Problem description: Could you reproduce the lines below from the one with "t.tenants = []" through the one with "t.reqs = []"? Keep both ends and add nothing.

[Dataset entries]
+++++

/-! ### Events of the module: errors, background work, bring-up (R13, R342, R350, R355, R356, R358) -/

/-- R350, R355, R356. A supply or coolant value out of range, a CXL error and an uncorrectable error found by scrub each make the
record of their kind; the last two mark the row poisoned, and no byte of memory changes. An event whose policy is report only
does nothing more; the policy may stop issue or power the module off. A refresh and a scrub without an error change
nothing; a telemetry sample changes that sensor's value only.
R358. POWER_ON_RESET, powered or not: every part of the state takes its reset value, with no context loaded and nothing
running, but what bring-up finds; a failed firmware check leaves recovery (step 2), a failed memory training admits no context
and names the part; the image that the boot ROM has checked is the one measured (R357); each link is trained on its lanes as its policy
lets it, its spare calibrated, and makes a record at less than full width. The host's memory is not the device's, and stays.
That the count of free values and the agenda stay is the model's own (log 4, log 5).
The model's own here, no rule of the manual: the count of free values that each step advances (log 4); what the log entries 5,
7, 43, 44, 70 say. -/
def Obligations.ModuleEvents : Prop :=
  (∀ (s : State) (a v row : Nat) (poison : Bool), s.powered = true →
     let noted := fun (t : State) (kind info : Nat) => s.faultQ.armed = false → s.held.length < 256 →
       ∃ r, t.held = s.held ++ [r] ∧ r.kind = kind ∧ r.ctx = 0xFF ∧ r.info = BitVec.ofNat 64 info ∧ r.time = s.cycle
     let reports := fun (i : Instr) (kind : Nat) =>
       let pol := Tab.get (0 : Byte) s.eventPol kind
       ∃ t, exec i s = .next t ∧ noted t kind (a % 2 ^ 32 * 2 ^ 32 + v % 2 ^ 32) ∧
         t.mem = s.mem ∧ t.ctxs = s.ctxs ∧ (pol = 0 ∨ Config.eventAction pol ≠ 1 → t.cores = s.cores) ∧
         (pol = 0 → t.stopped = s.stopped ∧ t.powered = true) ∧
         (pol ≠ 0 → Config.eventAction pol = 1 → t.stopped = true ∧ t.powered = true ∧
           ∀ p, t.core p = { s.core p with atSafe := false }) ∧
         (pol ≠ 0 → Config.eventAction pol = 2 → t.powered = false ∧ t.stopped = s.stopped) ∧
         (pol ≠ 0 → Config.eventAction pol ≠ 1 → Config.eventAction pol ≠ 2 → t.stopped = s.stopped ∧ t.powered = true)
     let marks := fun (t : State) (bad : Bool) => t.mem = s.mem ∧ t.cores = s.cores ∧ t.ctxs = s.ctxs ∧ t.stopped = s.stopped ∧
       (∀ k, k ∈ t.poison ↔ k ∈ s.poison ∨ (bad = true ∧ k = row))
     reports (.supplyOutOfRange a v) 12 ∧ reports (.coolantOutOfRange a v) 13 ∧
     (∃ t, exec (.cxlError a row poison) s = .next t ∧ noted t 15 a ∧ marks t poison) ∧
     exec (.scrub row false) s = .next (drawn s s) ∧
     (∃ t, exec (.scrub row true) s = .next t ∧ marks t true ∧
       noted t 7 ((placeAt s (row * 512)).tier * 2 ^ 60 + row * 512 % 2 ^ 60)) ∧
     exec .memoryRefresh s = .next (drawn s s) ∧
     (∃ t, exec (.telemetrySample a v) s = .next t ∧
       (∀ k, Tab.get 0 t.telemetry k = if k = a % 64 then v % 2 ^ 64 else Tab.get 0 s.telemetry k) ∧
       t = drawn s { s with telemetry := t.telemetry })) ∧
  (∀ (s : State) (b : BootOutcome), ∃ t, exec (.powerOnReset b) s = .next t ∧
     t.powered = true ∧ t.stopped = false ∧ t.hostMem = s.hostMem ∧
     t.cores = [] ∧ t.ctxs = [] ∧ t.mem = Memory.empty ∧ t.mgmtMem = Memory.empty ∧ t.mboxMem = Memory.empty ∧
     t.tenants = [] ∧ t.quotas = [] ∧ t.owner = [] ∧ t.rota = [] ∧ t.routes = [] ∧ t.rstate = [] ∧ t.keys = [] ∧ t.marks = [] ∧
     t.faultQ.armed = false ∧ t.pageQ.armed = false ∧ t.cycle = 0 ∧ t.out = [] ∧ t.transit = [] ∧ t.poison = [] ∧
     t.telemetry = [] ∧ t.eventPol = [] ∧ t.vfs = 0 ∧ t.vfTenant = [] ∧ t.unacked = [] ∧ t.bar2 = [] ∧ t.barSize = [] ∧ t.cxl = [] ∧ t.l2 = [] ∧ t.flowsOff = [] ∧
     t.reqs = [] ∧ t.answers = [] ∧ t.ats = [] ∧ t.ctxSel = 0 ∧ t.winStatus = 0 ∧ t.rotaBank = 0 ∧ t.rotaPend = false ∧
     t.mbox = State.reset.mbox ∧ t.spdm = State.reset.spdm ∧ t.ide = State.reset.ide ∧
     t = { State.reset with
       hostMem := s.hostMem, freeCtr := s.freeCtr + 1, agenda := s.agenda, bootStep := t.bootStep, bootOut := t.bootOut
       bootPart := t.bootPart, aux := t.aux, links := t.links, linkPol := t.linkPol, firmware := t.firmware, held := t.held } ∧
     (b.firmware = false → t.bootStep = 2 ∧ t.bootOut = 1 ∧ t.bootPart = 0 ∧ t.held = [] ∧ t.aux = [] ∧
       t.links = State.reset.links ∧ t.linkPol = [] ∧ t.firmware = 0) ∧
     (b.firmware = true → t.bootStep = 5 ∧ t.bootOut = (if b.memory = true then 0 else 2) ∧
       t.bootPart = (if b.memory = true then 0 else b.part) ∧
       (∀ l, Tab.get 0 t.aux l = if l = 14 then b.aux.getD 0 0 else if l = 15 then b.aux.getD 1 0 else 0) ∧
       t.firmware = b.image ∧
       (∀ l, l < 16 →
         let bad := BitVec.ofNat 17 (b.lanes.getD l 0)
         let pol := BitVec.ofNat 8 (b.policy.getD l 0 % 8)
         let clean := fun (h : Nat) => ∀ j, j < 8 → bad.getLsbD (8 * h + j) = false
         let full := clean 0 ∧ clean 1
         let spared := pol.getLsbD 0 = true ∧ ((List.range 17).filter (fun i => bad.getLsbD i)).length ≤ 1
         let half := pol.getLsbD 1 = true ∧ (clean 0 ∨ clean 1)
         let k := t.link l
         Tab.get 0 t.linkPol l = pol ∧ k.lanes = bad ∧ k.spareOk = !bad.getLsbD 16 ∧ k.replay = [] ∧ k.sendSeq = 0 ∧ k.recvSeq = 0 ∧
         (full → k.width = 16 ∧ k.spare = false) ∧ (¬full → spared → k.width = 16 ∧ k.spare = true) ∧
         (¬full → ¬spared → half → k.width = 8) ∧
         (¬full → ¬spared → ¬half → k.width = 0 ∧ k.paused = true ∧ k.waitHost = pol.getLsbD 2)) ∧
       (∀ r, r ∈ t.held ↔ ∃ l, l < 16 ∧ (t.link l).width ≠ 16 ∧
         r = { kind := if (t.link l).width = 0 then 10 else 9, cause := 0, ctx := 0xFF, tenant := 0xFF, core := 0xFFFF,
               phys := 0, addr := 0, info := BitVec.ofNat 64 (256 * l), at_ := 0, time := 0 })) ∧
     t.freeCtr = s.freeCtr + 1 ∧ t.agenda = s.agenda)

/-! ### The machine as a whole -/

/-- R49, R66, R73, R243, R244. A step of a core that takes its turn and yields nothing runs the instruction that its bundle
holds: in slot k, decoded from word k + 1 of the six, the other slots empty, with the bundle's own header; an empty bundle runs
NOP. A step of a stream thread runs the instruction of its word, or meets the fatal context error of a word that is no
instruction, with its detail code. A step that an event takes is that event; one that a cycle, a miss, a read or a message of the
host or a memory error takes is that; one of a core or thread that is not to issue changes nothing. What a step does before: time passes, what is due
lands, a pending loop end is resolved (`startTurn`, `startThread`); the bundle is then in the core's instruction cache (`holdBundle`). A
core that yields runs nothing; a PC outside the code is the fatal context error of cause 4 (R114). The agenda is the model's (log 5).
The model's own here, no rule of the manual: the count of free values that each step advances (log 4); what the log entries 5, 65,
79, 93 say. -/
def Obligations.StepRunsTheDecodedInstruction : Prop :=
  (∀ (s : State) (p k : Nat) (i : Instr),
    turnOf s = .core p → coreReady (popTurn s) p = true →
    let v := startTurn p (popTurn s)
    let u := v.onCore p (holdBundle v.freeCtr)
    let x := v.ctx (v.ctxOf p)
    let word := fun (n : Nat) => x.code.getD (6 * (v.core p).pc.toNat + n) 0
    let inside := 0 ≤ (v.core p).pc ∧ (v.core p).pc.toNat < x.code.length / 6
    (s.powered = true → mayYield v p = true → step s = .next (drawn v (yieldCore p v))) ∧
    (s.powered = true → mayYield v p = false → ¬inside →
      step s = .next (drawn v (fatalCore p 4 (BitVec.ofInt 64 ((codeBase : Int) + 24 * (v.core p).pc)) 0 v))) ∧
    (mayYield v p = false → inside → k < 5 → i ≠ .nop → decodeSlot (slotClass k) (word (k + 1)).toNat = .ok i → (∀ j, j < 5 → j ≠ k → word (j + 1) = 0) →
      step s = exec i { u with cur := .core p, slot := k, header := word 0 }) ∧
    (mayYield v p = false → inside → (∀ j, j < 5 → word (j + 1) = 0) → step s = exec .nop { u with cur := .core p, slot := 0, header := word 0 })) ∧
  (∀ (s : State) (c d : Nat) (i : Instr),
    turnOf s = .thread c → threadReady (popTurn s) c = true →
    let u := startThread c (popTurn s)
    let r := (u.ctx c).thr
    0 ≤ r.pc → r.pc.toNat < (u.ctx c).stream.length →
    let word := ((u.ctx c).stream.getD r.pc.toNat 0).toNat
    (decodeWord .scalar word = .ok i → step s = exec i { u with cur := .thread c, slot := 0, header := 0 }) ∧
    (decodeWord .scalar word = .error d → s.powered = true →
      step s = .next (drawn u (fatalThread c 6 0 (BitVec.ofNat 64 d) (BitVec.ofInt 64 r.pc) u)))) ∧
  (∀ (s : State) (e : Instr), turnOf s = .event e → step s = exec e (popTurn s)) ∧
  (∀ (s : State), s.powered = true →
    let u := popTurn s
    let runs := fun (t : Turn) (v : State) => turnOf s = t → step s = .next (drawn u v)
    runs .tick (tick u) ∧ (∀ p, runs (.miss p) (missFetch p u)) ∧ (∀ fn off n, runs (.hostRead fn off n) (hostRead fn off n u)) ∧
    (∀ fn k, runs (.sizeBar fn k) (sizeBar fn k u)) ∧ (∀ n, runs (.enableVfs n) (enableVfs n u)) ∧
    (∀ fn gn, runs (.bindVfs fn gn) (bindVfs fn gn u)) ∧ (∀ m, runs (.doe m) (doeMessage m u)) ∧
    (∀ c va, runs (.memoryError c va) (memError 6 c (va / 512 * 512) u)) ∧
    (∀ p, turnOf s = .core p → coreReady u p = false → step s = .next (drawn u u)) ∧
    (∀ c, turnOf s = .thread c → threadReady u c = false → step s = .next (drawn u u)))

/-- R100, R141, R243, R267, R296, R322, R340, R342, R358. At module reset every core is idle without a context, outside steward
mode, with every s-, p- and v-register, accumulator row, scratchpad row and shape register zero and its loop stack empty; no
context is loaded; nothing is armed, held, poisoned or in flight; every table of the host reads zero, every key slot is EMPTY;
every memory keeps its canonical form and lists nothing. The module is brought up and its links at full width (log 3); the
registers that the manual gives no reset value are zero (log 1).
R100, R103, R243. s0 reads 0 and p0 all ones, in a core and in a thread, and what is written to them is discarded; v32 to v63
and p16 to p31 name the physical register that the rotating base selects, any other name its own; with no result pending a
register reads what its table holds.
The model's own here, no rule of the manual: the count of free values that each step advances (log 4); what the log entries 1,
2, 3 say. -/
def Obligations.ResetAndFixedRegisters : Prop :=
  (let s := State.reset
   (∀ p k, (s.core p).run = .idle ∧ (s.core p).ctx = none ∧ (s.core p).steward = false ∧ Tab.get 0 (s.core p).s k = 0 ∧
     Tab.get 0 (s.core p).p k = 0 ∧ Tab.get 0 (s.core p).v k = 0 ∧ Tab.get 0 (s.core p).acc k = 0 ∧
     Tab.get 0 (s.core p).spad k = 0 ∧ Tab.get Shape.zero (s.core p).active k = Shape.zero ∧
     Tab.get Shape.zero (s.core p).shadow k = Shape.zero ∧ (s.core p).seq = { loops := [], vrb := 0, prb := 0 } ∧
     (s.core p).klprg = 0 ∧ (s.core p).flights = [] ∧ (s.core p).board = []) ∧
   (∀ c, (s.ctx c).state = 0 ∧ (s.ctx c).queue = [] ∧ (s.ctx c).phase = 0 ∧ (s.ctx c).regions = []) ∧
   (∀ k, s.mem.byte k = 0 ∧ s.hostMem.byte k = 0 ∧ s.mgmtMem.byte k = 0 ∧ Tab.get 0 s.tenants k = 0 ∧ Tab.get 0 s.owner k = 0 ∧
     Tab.get 0 s.quotas k = 0 ∧ Tab.get 0 s.rota k = 0 ∧ Tab.get 0 s.routes k = 0 ∧ Tab.get 0 s.rstate k = 0 ∧
     Tab.get 0 s.marks k = 0 ∧ (Tab.get KeySlot.zero s.keys k).state = 0 ∧ (Tab.get Bar2.zero s.bar2 k).valid = false ∧
     (s.link k).width = 16) ∧
   s.faultQ.armed = false ∧ s.pageQ.armed = false ∧ s.poolArmed = false ∧ s.ansArmed = false ∧ s.held = [] ∧ s.lost = 0 ∧
   s.poison = [] ∧ s.out = [] ∧ s.transit = [] ∧ s.reqs = [] ∧ s.winStatus = 0 ∧ s.cycle = 0 ∧ s.tickets = 0 ∧
   s.vfs = 0 ∧ s.firmware = 0 ∧ s.unacked = [] ∧ s.waiting = [] ∧ s.hostOps = [] ∧ s.rotaBank = 0 ∧ s.mbox.status = 1 ∧ s.stopped = false ∧ s.powered = true ∧ s.bootStep = 5 ∧ s.memOk) ∧
  (∀ (s : State) (p c : Nat),
     readS s p 0 = 0 ∧ readP s p 0 = BitVec.allOnes 128 ∧ readAS s (.thread c) 0 = 0 ∧
     readAP s (.thread c) 0 = BitVec.allOnes 128 ∧
     (∀ k x lat q, sends s p k (destS 0) x lat 0 q = q ∧ sends s p k (destP (s.core p) 0) x lat 0 q = q) ∧
     (∀ n : BitVec 6, n ≠ 0 → pending (s.core p) (.s n.toNat) = false → readS s p n = Tab.get 0 (s.core p).s n.toNat) ∧
     (∀ n : BitVec 6, n.toNat < 32 → destV (s.core p) n = .v n.toNat) ∧
     (∀ n : BitVec 6, 32 ≤ n.toNat → destV (s.core p) n = .v (32 + (n.toNat - 32 + (s.core p).seq.vrb.toNat) % 32)) ∧
     (∀ n : BitVec 5, n ≠ 0 → n.toNat < 16 → destP (s.core p) n = .p n.toNat) ∧
     (∀ n : BitVec 5, 16 ≤ n.toNat → destP (s.core p) n = .p (16 + (n.toNat - 16 + (s.core p).seq.prb.toNat) % 16)) ∧
     (∀ (n : BitVec 6) (k : Nat), destV (s.core p) n = .v k → pending (s.core p) (.v k) = false →
       readV s p n = Tab.get 0 (s.core p).v k) ∧
     (∀ (n : BitVec 5) (k : Nat), destP (s.core p) n = .p k → pending (s.core p) (.p k) = false →
       readP s p n = Tab.get 0 (s.core p).p k))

+++++

Answer to this problem:
     t.tenants = [] ∧ t.quotas = [] ∧ t.owner = [] ∧ t.rota = [] ∧ t.routes = [] ∧ t.rstate = [] ∧ t.keys = [] ∧ t.marks = [] ∧
     t.faultQ.armed = false ∧ t.pageQ.armed = false ∧ t.cycle = 0 ∧ t.out = [] ∧ t.transit = [] ∧ t.poison = [] ∧
     t.telemetry = [] ∧ t.eventPol = [] ∧ t.vfs = 0 ∧ t.vfTenant = [] ∧ t.unacked = [] ∧ t.bar2 = [] ∧ t.barSize = [] ∧ t.cxl = [] ∧ t.l2 = [] ∧ t.flowsOff = [] ∧
     t.reqs = [] ∧ t.answers = [] ∧ t.ats = [] ∧ t.ctxSel = 0 ∧ t.winStatus = 0 ∧ t.rotaBank = 0 ∧ t.rotaPend = false ∧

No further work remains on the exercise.